Output also includes the following information:
- Subqueries sent to the retrieval pipeline.
- Errors for any retrieval failures, such as inaccessible knowledge sources.
Here's an example of an activity array.
"activity": [
{
"type": "modelQueryPlanning",
"id": 0,
"inputTokens": 2302,
"outputTokens": 109,
"elapsedMs": 2396
},
{
"type": "searchIndex",
"id": 1,
"knowledgeSourceName": "demo-financials-ks",
"queryTime": "2025-11-04T19:25:23.683Z",
"count": 26,
"elapsedMs": 1137,
"searchIndexArguments": {
"search": "List of companies in the financial sector according to SEC GICS classification",
"filter": null,
"sourceDataFields": [ ],
"searchFields": [ ],
"semanticConfigurationName": "en-semantic-config"
}
},
{
"type": "searchIndex",
"id": 2,
"knowledgeSourceName": "demo-healthcare-ks",
"queryTime": "2025-11-04T19:25:24.186Z",
"count": 17,
"elapsedMs": 494,
"searchIndexArguments": {
"search": "List of companies in the financial sector according to SEC GICS classification",
"filter": null,
"sourceDataFields": [ ],
"searchFields": [ ],
"semanticConfigurationName": "en-semantic-config"
}
},
{
"type": "agenticReasoning",
"id": 3,
"retrievalReasoningEffort": {
"kind": "low"
},
"reasoningTokens": 103368
},
{
"type": "modelAnswerSynthesis",
"id": 4,
"inputTokens": 5821,
"outputTokens": 344,
"elapsedMs": 3837
}
]
Review the references array
The references array is a direct reference from the underlying grounding data and includes the sourceData used to generate the response.
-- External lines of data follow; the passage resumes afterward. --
-- ==== Sys2Proof/Machine/Lanes.lean ====
section
/-! DEFINITION. The lane ops of a compute tile: integer, float, data and token ops on 16 lanes, and their draws
(09_fabric_tiles.md, R208 to R242). -/

namespace Sys2Proof.Machine

/-! ### PREC (R208) -/

/-- Bits of PREC. -/
def TileSt.pf (t : TileSt) (lo len : Nat) : Nat := fieldOf t.prec lo len
/-- RND. -/
def TileSt.rnd (t : TileSt) : Nat := t.pf 61 3
/-- GRP. -/
def TileSt.grp (t : TileSt) : Nat := t.pf 59 2
/-- AMODE. -/
def TileSt.amode (t : TileSt) : Bool := t.prec.getLsbD 58
/-- FA. -/
def TileSt.fa (t : TileSt) : Nat := t.pf 34 5
/-- FRAC. -/
def TileSt.frac (t : TileSt) : Nat := t.pf 50 6

/-- A PREC value's width, signedness and fraction count of operand A, or of operand B. -/
def precWidth (v : BitVec 64) (b : Bool) : Nat := fieldOf v (if b then 29 else 24) 5 + 1
/-- SA or SB. -/
def precSigned (v : BitVec 64) (b : Bool) : Bool := v.getLsbD (if b then 57 else 56)
/-- FA or FB. -/
def precFrac (v : BitVec 64) (b : Bool) : Nat := fieldOf v (if b then 39 else 34) 5

/-! ### Formats in a tile (R26, R211, R219) -/

/-- A narrow float (R27). -/
def narrowFmt (c : Nat) : Bool := decide (5 ≤ c ∧ c ≤ 9)
/-- 0xB or 0xC. -/
def intFmt (c : Nat) : Bool := decide (c = 0xB ∨ c = 0xC)
/-- F of R85: a float code, e8m0 among them. -/
def floatFmt (c : Nat) : Bool := decide ((1 ≤ c ∧ c ≤ 9) ∨ c = 0xD)

/-- Width of a value of a format in its lane, or lane pair (R211). -/
def fmtWidth (c : Nat) : Nat :=
  match ffmt c with
  | some f => f.width
  | none => if c = 0xD then 8 else if c = 0xA then 4 else 32

/-- The value of a code of a float format (R30, R32). -/
def fmtValue (c code : Nat) : FV :=
  match ffmt c with
  | some f => f.decode (code % 2 ^ f.width)
  | none => decodeE8m0 code

/-- store(v, f, rm) into a float format (R125, R45). -/
def fmtStore (c rm r : Nat) (v : FV) : Nat × FFlags :=
  match ffmt c with
  | some f => storeFloat f rm r v
  | none => storeE8m0 rm r v

/-- The lanes at which the values of a format begin: every lane, or every even lane for f64 (R211). -/
def unitLanes (c : Nat) : List Nat := if c = 1 then (upto 8).map (fun i => 2 * i) else upto 16

/-- The value that begins at a lane is active. -/
def unitOn (c mask l : Nat) : Bool := if c = 1 then mask.testBit l && mask.testBit (l + 1) else mask.testBit l

/-- The value that begins at a lane. -/
def Token.unit (k : Token) (c l : Nat) : Nat :=
  if c = 1 then k.lane l % 2 ^ 32 + k.lane (l + 1) % 2 ^ 32 * 2 ^ 32 else k.lane l % 2 ^ 32

/-- The value that begins at a lane, without the bits above its format's width (R211). -/
def Token.value (k : Token) (c l : Nat) : Nat := k.unit c l % 2 ^ fmtWidth c

/-- Lanes with the value that begins at a lane set. -/
def putUnit (c : Nat) (lanes : List Nat) (l v : Nat) : List Nat :=
  if c = 1 then (lanes.set l (v % 2 ^ 32)).set (l + 1) (v / 2 ^ 32 % 2 ^ 32) else lanes.set l (v % 2 ^ 32)

/-- Mask bits of a set of lanes. -/
def laneMask (ls : List Nat) : Nat := ls.foldl (fun m l => m ||| 2 ^ l) 0

/-- Mask bits of the values that begin at lanes. -/
def unitMask (c : Nat) (ls : List Nat) : Nat := laneMask (if c = 1 then ls.flatMap (fun l => [l, l + 1]) else ls)

/-- A DATA token with lanes and a mask; inactive lanes are 0 (R213). -/
def maskedToken (lanes : List Nat) (mask : Nat) : Token :=
  { tag := 0, mask := mask, lanes := (upto 16).map (fun l => if mask.testBit l then lanes.getD l 0 else 0) }

/-- An empty token (R214). -/
def emptyToken : Token := { tag := 0, mask := 0, lanes := List.replicate 16 0 }

/-! ### Flags and draws (R42, R46, R210, R213) -/

/-- Flags join FLG. -/
def TileSt.flag (t : TileSt) (f : FFlags) : TileSt := { t with flg := t.flg ||| f }

/-- The state of a lane's generator. -/
def TileSt.gen (t : TileSt) (l : Nat) : Nat := (t.gens.getD l 1).toNat

/-- One lane draws. -/
def TileSt.draw (t : TileSt) (l : Nat) : TileSt := { t with gens := t.gens.set l (lfsrNext (t.gens.getD l 1)) }

/-- Each lane of a mask draws once. -/
def TileSt.drawMask (t : TileSt) (mask : Nat) : TileSt :=
  (upto 16).foldl (fun t l => if mask.testBit l then t.draw l else t) t

/-- A result of a firing: its lanes draw (R213 step 3). -/
def TileSt.result (t : TileSt) (k : Token) : TileSt × Token := (t.drawMask k.mask, k)

/-- An op that computes each active value on its own: the function gives a lane's value and flags. -/
def TileSt.eachUnit (t : TileSt) (c mask : Nat) (f : Nat → Nat × FFlags) : TileSt × Token :=
  let on := (unitLanes c).filter (unitOn c mask)
  let (lanes, fl) := on.foldl (fun (acc : List Nat × FFlags) l =>
    let (v, g) := f l
    (putUnit c acc.1 l v, acc.2 ||| g)) (List.replicate 16 0, 0)
  (t.flag fl).result (maskedToken lanes (unitMask c on))

/-! ### Integer lane ops (R231, R232) -/

/-- A sum clamped in saturating mode, else reduced to w bits (R231, R232 fit32, R49 fit64): its code and flags. -/
def fitInt (sat sgn : Bool) (w : Nat) (x : Int) : Nat × FFlags :=
  if sat then
    let (lo, hi) := intBounds sgn w
    let y := max lo (min hi x)
    (ofSigned w y, if y = x then 0 else fOVF)
  else (ofSigned w x, 0)

/-- The result of an integer lane op (R231), op by its code. -/
def intLane (op fmt imm : Nat) (sat : Bool) (a b : Nat) : Nat × FFlags :=
  let sgn := fmt == 0xB
  let sa := toSigned 32 a
  let sb := toSigned 32 b
  let va : Int := if sgn then sa else (a : Int)
  let vb : Int := if sgn then sb else (b : Int)
  let n := b % 32
  let pick (p : Bool) : Nat := if p then a else b
  match op with
  | 0x08 => fitInt sat sgn 32 (va + vb)
  | 0x09 => fitInt sat sgn 32 (va - vb)
  | 0x19 => fitInt sat sgn 32 (if va < 0 then -va else va)
  | 0x0C => (Nat.land a b, 0)
  | 0x0D => (Nat.lor a b, 0)
  | 0x0E => (Nat.xor a b, 0)
  | 0x0F => (Nat.land a (2 ^ 32 - 1 - b), 0)
  | 0x10 => (a * 2 ^ n % 2 ^ 32, 0)
  | 0x11 => (a / 2 ^ n, 0)
  | 0x12 => (ofSigned 32 (sa / ((2 ^ n : Nat) : Int)), 0)
  | 0x13 => (pick (decide (sa ≤ sb)), 0)
  | 0x14 => (pick (decide (sb ≤ sa)), 0)
  | 0x15 => (pick (decide (a ≤ b)), 0)
  | 0x16 => (pick (decide (b ≤ a)), 0)
  | 0x17 =>
    let r : Bool := (match imm % 8 with
      | 0 => decide (a = b)
      | 1 => decide (a ≠ b)
      | 2 => decide (sa < sb)
      | 3 => decide (sb ≤ sa)
      | 4 => decide (a < b)
      | _ => decide (b ≤ a))
    (r.toNat, 0)
  | 0x1A => (clzBits 32 a, 0)
  | _ => (popBits 32 a, 0)

/-- An operand of vmul, vmac or an integer pln.mma at its PREC width (R208, R232). -/
def precOperand (v : BitVec 64) (b : Bool) (x : Nat) : Int :=
  if precSigned v b then toSigned (precWidth v b) x else ((x % 2 ^ precWidth v b : Nat) : Int)

/-- p over 2^k, rounded to nearest even (R49). -/
def rneShift (p : Int) (k : Nat) : Int :=
  let q := p / ((2 ^ k : Nat) : Int)
  let r := p % ((2 ^ k : Nat) : Int)
  if k = 0 then p
  else if 2 * r > (2 ^ k : Nat) ∨ (2 * r = (2 ^ k : Nat) ∧ q % 2 ≠ 0) then q + 1 else q

/-- A product with FA + FB fraction bits, aligned to FRAC (R49, R232). -/
def TileSt.align (t : TileSt) (p : Int) : Int :=
  let f := t.fa + t.pf 39 5
  if f ≤ t.frac then p * ((2 ^ (t.frac - f) : Nat) : Int) else rneShift p (f - t.frac)

/-- The aligned product of two lanes (R232). -/
def TileSt.intProduct (t : TileSt) (a b : Nat) : Int := t.align (precOperand t.prec false a * precOperand t.prec true b)

/-! ### Function unit (R235) -/

/-- 1/sqrt(x), with a sticky bit far below its leading bit. -/
def FV.rsqrt (x : FV) : FV × FFlags :=
  match x with
  | .nan _ s => (FV.qnan, if s then fINV else 0)
  | .inf false => (.fin false 0 0, 0)
  | .inf true => (FV.qnan, fINV)
  | .fin a m e =>
    if m = 0 then (.inf a, fDVZ)
    else if a then (FV.qnan, fINV)
    else
      let odd : Nat := if e % 2 = 0 then 0 else 1
      let n := m * 2 ^ odd
      let s := 260 + n.log2
      let t := 2 ^ (2 * s) / n
      let q := FV.isqrt (t.log2 / 2 + 1) t 0
      (.fin false (2 * q + (if q * q * n = 2 ^ (2 * s) then 0 else 1)) (-(((e - odd) / 2 : Int)) - s - 1), 0)

/-- 2^(p / 2^k) * 2^512, rounded down at each of k square roots; p has its k bits below the point, least significant first
(log entry 23). -/
def exp2Frac : Nat → Nat → Nat → Nat
  | 0, _, v => v
  | k + 1, p, v =>
    let w := if p % 2 = 1 then 2 * v else v
    exp2Frac k (p / 2) (FV.isqrt 515 (w * 2 ^ 512) 0)

/-- 2^x (R235). The result of an x that is no integer is irrational: its truncated bits are followed by a sticky bit. -/
def FV.exp2 (x : FV) : FV × FFlags :=
  match x with
  | .nan _ s => (FV.qnan, if s then fINV else 0)
  | .inf true => (.fin false 0 0, 0)
  | .inf false => (.inf false, 0)
  | .fin a m e =>
    let lim : Nat := 2 ^ 20
    if m = 0 then (.fin false 1 0, 0)
    else if 20 ≤ topExp m e then (.fin false 1 (if a then -(lim : Int) else lim), 0)
    else if 0 ≤ e then
      let n : Int := (m * 2 ^ e.toNat : Nat)
      (.fin false 1 (if a then -n else n), 0)
    else
      let z := ctzBits (m.log2 + 1) m
      let m1 := m / 2 ^ z
      let e1 := e + z
      if 0 ≤ e1 then
        let n : Int := (m1 * 2 ^ e1.toNat : Nat)
        (.fin false 1 (if a then -n else n), 0)
      else
        let k := (-e1).toNat
        let v : Int := if a then -(m1 : Int) else m1
        let i := v / ((2 ^ k : Nat) : Int)
        let p := (v % ((2 ^ k : Nat) : Int)).toNat
        let f := exp2Frac k p (2 ^ 512)
        (.fin false (2 * (f / 2 ^ 352) + 1) (i - 161), 0)

/-- The first n bits after the point of log2 y, for y / 2^600 from 1 below 2, each squaring rounded down (log entry 23). -/
def log2Frac : Nat → Nat → Nat → Nat
  | 0, _, acc => acc
  | n + 1, y, acc =>
    let s := y * y / 2 ^ 600
    if 2 ^ 601 ≤ s then log2Frac n (s / 2) (2 * acc + 1) else log2Frac n s (2 * acc)

/-- log2 x (R235). The result of an x that is no power of two is irrational. -/
def FV.log2 (x : FV) : FV × FFlags :=
  match x with
  | .nan _ s => (FV.qnan, if s then fINV else 0)
  | .inf true => (FV.qnan, fINV)
  | .inf false => (.inf false, 0)
  | .fin a m e =>
    if m = 0 then (.inf true, fDVZ)
    else if a then (FV.qnan, fINV)
    else
      let i := topExp m e
      if m = 2 ^ m.log2 then (FV.ofInt i 0, 0)
      else
        let f := log2Frac 200 (m * 2 ^ 600 / 2 ^ m.log2) 0
        -- the magnitude ends in a sticky bit: above f for i from 0 up, below the next unit for a negative sum
        let z := i * ((2 ^ 200 : Nat) : Int) + f
        if 0 ≤ z then (.fin false (2 * z.toNat + 1) (-201), 0) else (.fin true (2 * (-z).toNat - 1) (-201), 0)

/-! ### Float lane ops (R233 to R235) -/

/-- The exact result and flags of a float lane op on values (R233, R235), op by its code. -/
def floatLane (op rm : Nat) (x y z : FV) : FV × FFlags :=
  match op with
  | 0x20 => FV.add rm x y
  | 0x21 => FV.add rm x (if y.isNan then y else y.negate)
  | 0x22 => FV.mul x y
  | 0x23 => FV.fma rm x y z
  | 0x24 => FV.minV x y
  | 0x25 => FV.maxV x y
  | 0x28 => FV.div (.fin false 1 0) x
  | 0x29 => FV.rsqrt x
  | 0x2A => FV.exp2 x
  | _ => FV.log2 x

/-- vfcmp (R126, R233): 1 or 0, with INV for a signalling NaN, or for any NaN in lt and le. -/
def floatCompare (imm : Nat) (x y : FV) : Nat × FFlags :=
  let anyNan := x.isNan || y.isNan
  let r := match imm % 4 with
    | 0 => FV.eq x y
    | 1 => FV.lt x y
    | _ => !anyNan && !(FV.lt y x)
  (if r then 1 else 0, x.sigFlag ||| y.sigFlag ||| (if anyNan ∧ imm % 4 ≠ 0 then fINV else 0))

/-- One value of vfcvt (R234), from a format to a target. -/
def vfcvtOne (sf tf fa rm r code : Nat) : Nat × FFlags :=
  let v := if intFmt sf then intValue (sf == 0xB) 32 fa code else fmtValue sf code
  if intFmt tf then
    let (z, fl) := storeInt (tf == 0xB) 32 fa rm r v
    (ofSigned 32 z, fl ||| v.sigFlag)
  else
    let (c, fl) := fmtStore tf rm r v
    (c, fl ||| v.sigFlag)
It consists of every single document that was found and semantically ranked by the agentic retrieval engine. Fields in the sourceData include an id and semantic fields: title, terms, content.
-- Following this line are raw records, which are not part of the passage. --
/-- A firing may not take place before one that is held and that the schedule has before it: they share state that the order between them
decides, a port of one tile, its accumulator, its PREC or codebook where one pends or a held vprec writes one, its stream pointers, its draws
in mode SR, or a scratch tile. -/
def Region.shares (r : Region) (held : List Firing) (f g : Firing) : Bool :=
  let c := r.cfg f.tile
  let d := r.cfg g.tile
  let t := r.tile f.tile
  let w := c.stage f.stage
  let u := d.stage g.stage
  let ports (w : StageWord) : List Nat := w.sels.filter (fun x => decide (1 ≤ x ∧ x ≤ 4))
  let acc (w : StageWord) : Bool := w.dst == 7 || w.op == 0x41 || w.op == 0x42 || w.sels.contains 7
  let scr (w : StageWord) : Bool := w.dst == 5 || w.sels.contains 5 || w.op == 0x38 || w.op == 0x39
  -- a vprec, or a firing at which a pending write takes effect (R50)
  let sets (i : Nat) : Bool := (c.stage i).op == 0x3B || c.applies i
  let changing := t.pendPrec.isSome || t.pendBook.isSome || held.any (fun h => h.tile == f.tile && (c.stage h.stage).op == 0x3B)
  let draws (w : StageWord) : Bool := w.op != 0 && w.op != 0x3B && w.op != 0x42
  -- the end of a reduction returns the stream pointers to 0 (R229)
  let points (w : StageWord) : Bool := w.streams || w.op == 0x40
  (f.tile == g.tile && ((ports w).any (ports u).contains || (w.dst == u.dst && decide (1 ≤ w.dst ∧ w.dst ≤ 4)) ||
    (acc w && acc u) || (sets f.stage && sets g.stage) || (changing && c.applies g.stage) || (w.dst == 7 && points u) ||
    (points w && u.dst == 7) || (t.rnd == 5 && draws w && draws u))) ||
  (scr w && scr u)

/-- The firings of a schedule clk whose iterations are older than those that cannot go on take place, where no held firing
shares their state (log entry 24). The first argument bounds the retries. -/
def olderTry (s : State) (r : Region) (stuck : List Nat) (held : List Firing) : Nat → List Firing → Nat → Option Try × Nat
  | 0, _, limit => (none, limit)
  | n + 1, fs, limit =>
    let go := fs.filter (fun f => decide (f.start < limit))
    let stop := (go.filter (fun f => held.any (r.shares held f))).map Firing.start
    if go = [] then (none, limit)
    else if stop ≠ [] then olderTry s r stuck held n fs (stop.foldl Nat.min limit)
    else
      let x := tryClk s r stuck go
      if x.err.isSome ∨ x.bad.isSome then (some x, limit)
      else if x.late = [] then (some x, limit)
      else olderTry s r stuck held n fs (x.late.foldl Nat.min limit)

/-- The schedule clk from one on are searched for firings of older iterations. -/
def olderFrom (s : State) (r : Region) (stuck : List Nat) : Nat → List Firing → Nat → Nat → Option Try
  | 0, _, _, _ => none
  | n + 1, held, limit, sclk =>
    let fs := r.due sclk
    match olderTry s r stuck held (fs.length + 1) fs limit with
    | (some x, _) => some x
    | (none, limit1) => olderFrom s r stuck n (held ++ fs) limit1 (sclk + 1)

/-- The depth of the deepest tile. -/
def Region.depth (r : Region) : Nat := (r.img.tiles.map TileCfg.depth).foldl Nat.max 0

/-- A stage that takes a row beside the schedule: tile, stage, the port by which the row comes, 0 for the lower stage, and the row. -/
structure Ripple where
  tile : Nat
  stage : Nat
  port : Nat
  tok : Token

/-- The tokens of a stage that takes a row: the row where it comes, of another node circuit the oldest token, and of another timed circuit,
which has no iteration for it, the empty token (R250; log entry 24). -/
def Try.rowTokens (x : Try) (q : Ripple) : List Nat → Try × List (Option Token)
  | [] => (x, [])
  | sel :: sels =>
    let c := x.r.cfg q.tile
    let (x1, k) : Try × Option Token :=
      if sel = 0 then (x, some (if q.port = 0 then q.tok else emptyToken))
      else if 5 ≤ sel then (x, none)
      else if sel = q.port then (x, some q.tok)
      else match x.r.endAt false c.pos sel with
        | none => (x, none)
        | some i =>
          if (match x.r.ends[i]? with | some e => e.timed | none => true) then (x, some emptyToken)
          else match x.s.takeEnd x.r i with
            | .ok (some (k, r)) => ({ x with r := r }, some k)
            | _ => ({ x with late := 0 :: x.late }, none)
    let (x2, ks) := Try.rowTokens x1 q sels
    (x2, k :: ks)

/-- The stages that take what a stage makes of a row: the next stage of the tile, if it reads that, and the stages that read its timed
circuit. -/
def Region.rowNext (r : Region) (i j : Nat) (k : Token) : List Ripple :=
  let c := r.cfg i
  let w := c.stage j
  let above := (c.enabled.filter (fun h => decide (j < h))).take 1
  let own := above.filter (fun h => let u := (c.stage h).sels; u.contains 0 || !u.any (fun x => decide (x ≤ 4)))
  let far := match (if 1 ≤ w.dst ∧ w.dst ≤ 4 then c.outCirc w.dst else none) with
    | none => []
    | some circ => (r.ends.filter (fun e => e.circ == circ && e.timed)).flatMap (fun e =>
        (upto r.img.tiles.length).flatMap (fun n =>
          if (r.cfg n).pos ≠ e.pos then []
          else ((r.cfg n).enabled.filter (fun h => ((r.cfg n).stage h).sels.contains e.port)).map (fun h =>
            { tile := n, stage := h, port := e.port, tok := k })))
  own.map (fun h => { tile := i, stage := h, port := 0, tok := k }) ++ far

/-- A row passes the stages that take it, each once (log entry 24): each fires for it beside the schedule, which keeps its own results and
counts. The first argument bounds the stages. -/
def Try.ripple : Nat → List (Nat × Nat) → List Ripple → Try → Try
  | 0, _, _, x => x
  | _, _, [], x => x
  | n + 1, seen, q :: qs, x =>
    let c := x.r.cfg q.tile
    let w := c.stage q.stage
    let t0 := x.r.tile q.tile
    if x.late ≠ [] ∨ x.err.isSome = true then x
    else if seen.contains (q.tile, q.stage) ∨ t0.dead.contains q.stage = true then Try.ripple n seen qs x
    else
      let (x1, toks) := x.rowTokens q w.sels
      let t := x1.r.tile q.tile
      let t1 : TileSt := match (if q.port = 0 then c.lower q.stage else none) with
        | some j => { t with res := assocSet t.res j q.tok }
        | none => t
      if x1.late ≠ [] then x1
      else if (fireHeld c t1 q.stage toks).1 then { x1 with late := 0 :: x1.late }
      else
        let v : FireEnv := { s := x1.s, snaps := [x1.s, x1.s, x1.s, x1.s], r := x1.r, bad := none }
        let (t2, v2, k) := fireStage c t1 q.stage toks v
        let t3 : TileSt := { t2 with res := t.res, dead := if k.tag = 3 then q.stage :: t2.dead else t2.dead }
        let x2 : Try := { x1 with s := v2.s, r := { x1.r with tiles := x1.r.tiles.set q.tile t3 },
                                  bad := match x1.bad, v2.bad with
                                    | some b, _ => some b
                                    | none, some (sp, a) => some (q.tile, sp, a)
                                    | none, none => none }
        let timed := match c.outCirc w.dst with | some circ => x2.r.isTimed circ | none => false
        let x3 := if 1 ≤ w.dst ∧ w.dst ≤ 4 ∧ timed = false then x2.send { tile := q.tile, stage := q.stage, start := 0 } w.dst k else x2
        Try.ripple n ((q.tile, q.stage) :: seen) (qs ++ x3.r.rowNext q.tile q.stage (if w.dst = 7 then marker k.tag else k)) x3

/-- A row of a tile, the closing EOR behind its rows, or the marker in its latch leaves, while a marker waits there for it (R229 step 1,
R230; log entry 24); none where it cannot. -/
def takeRow (s : State) (r : Region) (stuck : List Nat) (i : Nat) : Option Try :=
  let t := r.tile i
  match (r.cfg i).drainStage with
  | none => none
  | some d =>
    if decide (t.drainAt < t.drainLen) || t.closing || (t.latch.isSome && t.latchAt == 2) then
      let x := Try.ripple (6 * r.img.tiles.length + 1) [] [{ tile := i, stage := d, port := 0, tok := emptyToken }] (Try.start s r stuck)
      if x.late = [] then some x else none
    else none

/-- Tokens of timed circuits that every consuming stage has read leave their slots (R250). -/
def Region.trim (r : Region) : Region :=
  let ends := r.ends.map (fun e =>
    if !e.timed then e
    else match (upto r.img.tiles.length).find? (fun i => (r.cfg i).pos == e.pos) with
      | none => e
      | some i =>
        let c := r.cfg i
        match (c.enabled.filter (fun j => (c.stage j).sels.contains e.port)).map (fun j => (r.tile i).fired.getD j 0) with
        | [] => e
        | n :: ns =>
          let m := ns.foldl Nat.min n
          { e with ring := { e.ring with q := e.ring.q.drop (m - e.ring.chead), chead := Nat.max m e.ring.chead } })
  { r with ends := ends }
The id is a reference ID for an item within a specific response. It's not the document key in the search index. It's used for providing citations.
The purpose of this array is to provide a chat message style structure for easy integration. For example, if you want to serialize the results into a different structure or you require some programmatic manipulation of the data before you returned it to the user.
You can also get the structured data from the source data object in the references array to manipulate it however you see fit.
Here's an example of the references array.
"references": [
{
"type": "AzureSearchDoc",
"id": "0",
"activitySource": 2,
"docKey": "earth_at_night_508_page_104_verbalized",
"sourceData": null
},
{
"type": "AzureSearchDoc",
"id": "1",
"activitySource": 2,
"docKey": "earth_at_night_508_page_105_verbalized",
"sourceData": null
}
]
Note
If you're retrieving content from a OneLake or indexed SharePoint knowledge source, set includeReferenceSourceData to true on the retrieve request to get the source document URL in the citation.